[Opening STUDY MATERIAL section]

-- ==== Sys2Proof/Laws/KeepsMesh.lean ====
section
/-! SUPPORT. What the operations of Machine/Mesh.lean keep (Laws/Keeps.lean). -/

namespace Sys2Proof.Machine

set_option linter.unusedTactic false
set_option linter.unreachableTactic false
set_option linter.unusedSimpArgs false

theorem xMark_keeps {s0 s : State} (p : Nat) (e : QEnt) (h : Keeps s0 s) : Keeps s0 (xMark p e s) := by
  unfold xMark
  repeat' (first | with_reducible assumption | with_reducible exact Keeps.refl _ | with_reducible apply qMod_keeps | with_reducible apply keeps_ite | simp only [keeps_mk_iff] | intro _ | dsimp only | split)

theorem xStart_keeps {s0 s : State} (op : Nat) (c : Nat) (ok : State → Nat → QEnt → Bool) (run : Nat → QEnt → State → State) (hrun : ∀ y0 y1 u, Keeps s0 u → Keeps s0 (run y0 y1 u)) (h : Keeps s0 s) : Keeps s0 (xStart op c ok run s) := by
  unfold xStart
  repeat' (first | with_reducible assumption | with_reducible exact Keeps.refl _ | apply hrun | with_reducible apply xMark_keeps | with_reducible apply keeps_ite | intro _ | dsimp only | split)

theorem xFault_keeps {s0 s : State} (p : Nat) (e : QEnt) (sub : Nat) (h : Keeps s0 s) : Keeps s0 (xFault p e sub s) := by
  unfold xFault
  repeat' (first | with_reducible assumption | with_reducible exact Keeps.refl _ | with_reducible apply asyncExc_keeps | with_reducible apply keeps_ite | intro _ | dsimp only | split)

theorem xPresent_keeps {s0 s : State} (p : Nat) (write : Bool) (wait : Nat) (h : Keeps s0 s) : Keeps s0 (xPresent p write wait s) := by
  unfold xPresent
  repeat' (first | with_reducible assumption | with_reducible exact Keeps.refl _ | with_reducible apply coreMod_keeps | with_reducible apply keeps_ite | simp only [keeps_mk_iff] | intro _ | dsimp only | split)

theorem xPush_keeps {s0 s : State} (p : Nat) (rs : List WReq) (h : Keeps s0 s) : Keeps s0 (xPush p rs s) := by
  unfold xPush
  repeat' (first | with_reducible assumption | with_reducible exact Keeps.refl _ | with_reducible apply xPresent_keeps | with_reducible apply coreMod_keeps | with_reducible apply keeps_ite | simp only [keeps_mk_iff] | intro _ | dsimp only | split)

theorem xAccess_keeps {s0 s : State} (p : Nat) (n : Nat) (write : Bool) (off : Nat) (len : Nat) (data : List Nat) (h : Keeps s0 s) : Keeps s0 (xAccess p n write off len data s) := by
  unfold xAccess
  repeat' (first | with_reducible assumption | with_reducible exact Keeps.refl _ | with_reducible apply xPush_keeps | with_reducible apply wr_keeps | with_reducible apply keeps_ite_snd | with_reducible apply keeps_ite | intro _ | dsimp only | split)

theorem putTileFlit_keeps {s0 s : State} (p : Nat) (t : Nat) (es : Nat) (k : Nat) (f : Flit) (h : Keeps s0 s) : Keeps s0 (putTileFlit p t es k f s) := by
  unfold putTileFlit
  repeat' (first | with_reducible assumption | with_reducible exact Keeps.refl _ | with_reducible apply tileSet_keeps | with_reducible apply keeps_foldl | with_reducible apply keeps_foldl_snd | with_reducible apply keeps_foldl_fst | with_reducible apply keeps_ite_snd | with_reducible apply keeps_ite | intro _ | dsimp only | split)

theorem scrambleTileFlit_keeps {s0 s : State} (p : Nat) (t : Nat) (es : Nat) (k : Nat) (h : Keeps s0 s) : Keeps s0 (scrambleTileFlit p t es k s) := by
  unfold scrambleTileFlit
  repeat' (first | with_reducible assumption | with_reducible exact Keeps.refl _ | with_reducible apply tileSet_keeps | with_reducible apply freshBlock_keeps | with_reducible apply keeps_foldl | with_reducible apply keeps_foldl_snd | with_reducible apply keeps_foldl_fst | with_reducible apply keeps_ite_snd | with_reducible apply keeps_ite | intro _ | dsimp only | split)

theorem fifoShow_keeps {s0 s : State} (p : Nat) (h : Keeps s0 s) : Keeps s0 (fifoShow p s) := by
  unfold fifoShow
  repeat' (first | with_reducible assumption | with_reducible exact Keeps.refl _ | with_reducible apply wr_keeps | with_reducible apply keeps_ite | intro _ | dsimp only | split)

theorem injPush_keeps {s0 s : State} (p : Nat) (fs : List Flit) (h : Keeps s0 s) : Keeps s0 (injPush p fs s) := by
  unfold injPush
  repeat' (first | with_reducible assumption | with_reducible exact Keeps.refl _ | with_reducible apply coreMod_keeps | with_reducible apply keeps_ite | simp only [keeps_mk_iff] | intro _ | dsimp only | split)

theorem addProg_keeps {s0 s : State} (p : Nat) (e : QEnt) (n : Nat) (h : Keeps s0 s) : Keeps s0 (addProg p e n s) := by
  unfold addProg
  repeat' (first | with_reducible assumption | with_reducible exact Keeps.refl _ | with_reducible apply qMod_keeps | with_reducible apply keeps_ite | simp only [keeps_mk_iff] | intro _ | dsimp only | split)

theorem injEnter_keeps {s0 s : State} (p : Nat) (e : QEnt) (h : Keeps s0 s) : Keeps s0 (injEnter p e s) := by
  unfold injEnter
  repeat' (first | with_reducible assumption | with_reducible exact Keeps.refl _ | with_reducible apply coreMod_keeps | with_reducible apply addProg_keeps | with_reducible apply injPush_keeps | with_reducible apply keeps_ite | simp only [keeps_mk_iff] | intro _ | dsimp only | split)

theorem putRead_keeps {s0 s : State} (p : Nat) (e : QEnt) (x : Tensor) (total : Nat) (h : Keeps s0 s) : Keeps s0 (putRead p e x total s) := by
  unfold putRead
  repeat' (first | with_reducible assumption | with_reducible exact Keeps.refl _ | with_reducible apply bump_keeps | with_reducible apply xPush_keeps | with_reducible apply qMod_keeps | with_reducible apply keeps_ite | simp only [keeps_mk_iff] | with_reducible apply present_keeps | intro _ | dsimp only | split)

theorem putCycle_keeps {s0 s : State} (p : Nat) (e : QEnt) (h : Keeps s0 s) : Keeps s0 (putCycle p e s) := by
  unfold putCycle
  repeat' (first | with_reducible assumption | with_reducible exact Keeps.refl _ | with_reducible apply addProg_keeps | with_reducible apply injPush_keeps | with_reducible apply putRead_keeps | with_reducible apply keeps_ite | intro _ | dsimp only | split)

theorem ejTake_keeps {s0 s : State} (p : Nat) (n : Nat) (h : Keeps s0 s) : Keeps s0 (ejTake p n s) := by
  unfold ejTake
  repeat' (first | with_reducible assumption | with_reducible exact Keeps.refl _ | with_reducible apply coreMod_keeps | with_reducible apply keeps_ite | simp only [keeps_mk_iff] | intro _ | dsimp only | split)

theorem getTile_keeps {s0 x6 : State} (p : Nat) (e : QEnt) (t : Nat) (es : Nat) (x4 : List Flit) (x5 : Nat) (h : Keeps s0 x6) : Keeps s0 (getTile p e t es x4 x5 x6) := by
  induction x4 generalizing p e t es x5 x6 with
  | nil =>
    unfold getTile
    repeat' (first | with_reducible assumption | with_reducible exact Keeps.refl _ | apply ih | with_reducible apply scrambleTileFlit_keeps | with_reducible apply xFault_keeps | with_reducible apply putTileFlit_keeps | with_reducible apply keeps_ite | intro _ | dsimp only | split)
  | cons hd tl ih =>
    unfold getTile
    repeat' (first | with_reducible assumption | with_reducible exact Keeps.refl _ | apply ih | with_reducible apply scrambleTileFlit_keeps | with_reducible apply xFault_keeps | with_reducible apply putTileFlit_keeps | with_reducible apply keeps_ite | intro _ | dsimp only | split)

theorem getCycle_keeps {s0 s : State} (p : Nat) (e : QEnt) (h : Keeps s0 s) : Keeps s0 (getCycle p e s) := by
  unfold getCycle
  repeat' (first | with_reducible assumption | with_reducible exact Keeps.refl _ | with_reducible apply addProg_keeps | with_reducible apply ejTake_keeps | with_reducible apply getTile_keeps | with_reducible apply xPush_keeps | with_reducible apply keeps_ite | with_reducible apply present_keeps | intro _ | dsimp only | split)

theorem meshCommit_keeps {s0 s : State} (p : Nat) (e : QEnt) (h : Keeps s0 s) : Keeps s0 (meshCommit p e s) := by
  unfold meshCommit
  repeat' (first | with_reducible assumption | with_reducible exact Keeps.refl _ | with_reducible apply qMod_keeps | with_reducible apply keeps_ite | simp only [keeps_mk_iff] | intro _ | dsimp only | split)

theorem meshEngine_keeps {s0 s : State} (p : Nat) (eng : Nat) (h : Keeps s0 s) : Keeps s0 (meshEngine p eng s) := by
  unfold meshEngine
  repeat' (first | with_reducible assumption | with_reducible exact Keeps.refl _ | with_reducible apply injEnter_keeps | with_reducible apply meshCommit_keeps | with_reducible apply putCycle_keeps | with_reducible apply getCycle_keeps | with_reducible apply keeps_ite | intro _ | dsimp only | split)

theorem meshCycle_keeps {s0 s : State} (p : Nat) (h : Keeps s0 s) : Keeps s0 (meshCycle p s) := by
  unfold meshCycle
  repeat' (first | with_reducible assumption | with_reducible exact Keeps.refl _ | with_reducible apply fifoShow_keeps | with_reducible apply meshEngine_keeps | with_reducible apply xPresent_keeps | with_reducible apply keeps_ite | intro _ | dsimp only | split)

theorem meshServed_keeps {s0 s : State} (p : Nat) (n : Nat) (wr_ : Bool) (h : Keeps s0 s) : Keeps s0 (meshServed p n wr_ s) := by
  unfold meshServed
  repeat' (first | with_reducible assumption | with_reducible exact Keeps.refl _ | with_reducible apply qMod_keeps | with_reducible apply coreMod_keeps | with_reducible apply keeps_ite_snd | with_reducible apply keeps_ite | simp only [keeps_mk_iff] | intro _ | dsimp only | split)

theorem xGiveUp_keeps {s0 s : State} (p : Nat) (n : Nat) (h : Keeps s0 s) : Keeps s0 (xGiveUp p n s) := by
  unfold xGiveUp
  repeat' (first | with_reducible assumption | with_reducible exact Keeps.refl _ | with_reducible apply coreMod_keeps | with_reducible apply keeps_ite | simp only [keeps_mk_iff] | intro _ | dsimp only | split)

theorem meshAbandon_keeps {s0 s : State} (p : Nat) (e : QEnt) (h : Keeps s0 s) : Keeps s0 (meshAbandon p e s) := by
  unfold meshAbandon
  repeat' (first | with_reducible assumption | with_reducible exact Keeps.refl _ | with_reducible apply xFault_keeps | with_reducible apply xGiveUp_keeps | with_reducible apply qMod_keeps | with_reducible apply keeps_ite | simp only [keeps_mk_iff] | with_reducible apply coreMod_keeps | intro _ | dsimp only | split)

theorem execMshPut_keeps {s0 s : State} (c : Nat) (h : Keeps s0 s) : KeepsR s0 (execMshPut c s) := by
  unfold execMshPut
  repeat' (first | with_reducible assumption | with_reducible exact Keeps.refl _ | with_reducible apply xStart_keeps | with_reducible apply fifoShow_keeps | with_reducible apply keepsR_next | with_reducible apply keeps_ite | with_reducible apply keepsR_ite | intro _ | dsimp only | split)

theorem execMshGet_keeps {s0 s : State} (c : Nat) (h : Keeps s0 s) : KeepsR s0 (execMshGet c s) := by
  unfold execMshGet
  repeat' (first | with_reducible assumption | with_reducible exact Keeps.refl _ | with_reducible apply xStart_keeps | with_reducible apply fifoShow_keeps | with_reducible apply keepsR_next | with_reducible apply keeps_ite | with_reducible apply keepsR_ite | intro _ | dsimp only | split)

theorem execMshDrop_keeps {s0 s : State} (c : Nat) (h : Keeps s0 s) : KeepsR s0 (execMshDrop c s) := by
  unfold execMshDrop
  repeat' (first | with_reducible assumption | with_reducible exact Keeps.refl _ | with_reducible apply xStart_keeps | with_reducible apply meshCommit_keeps | with_reducible apply fifoShow_keeps | with_reducible apply keepsR_next | with_reducible apply keeps_ite | with_reducible apply keepsR_ite | simp only [keeps_mk_iff] | intro _ | dsimp only | split)

theorem execMshCommit_keeps {s0 s : State} (c : Nat) (eng : Nat) (h : Keeps s0 s) : KeepsR s0 (execMshCommit c eng s) := by
  unfold execMshCommit
  repeat' (first | with_reducible assumption | with_reducible exact Keeps.refl _ | with_reducible apply qMod_keeps | with_reducible apply fifoShow_keeps | with_reducible apply keepsR_next | with_reducible apply keeps_ite | with_reducible apply keepsR_ite | simp only [keeps_mk_iff] | intro _ | dsimp only | split)

theorem meshFinish_keeps {s0 s : State} (p : Nat) (e : QEnt) (h : Keeps s0 s) : Keeps s0 (meshFinish p e s) := by
  unfold meshFinish
  repeat' (first | with_reducible assumption | with_reducible exact Keeps.refl _ | with_reducible apply qFree_keeps | with_reducible apply releaseCtx_keeps | with_reducible apply fifoShow_keeps | with_reducible apply keeps_ite | intro _ | dsimp only | split)

end Sys2Proof.Machine
end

[Closing STUDY MATERIAL section]

◆ **EXERCISE GOAL**:
Filter the entries above down to the lines that contain the word "Machine".

◆ **EXERCISE RESULT**:
/-! SUPPORT. What the operations of Machine/Mesh.lean keep (Laws/Keeps.lean). -/
namespace Sys2Proof.Machine
end Sys2Proof.Machine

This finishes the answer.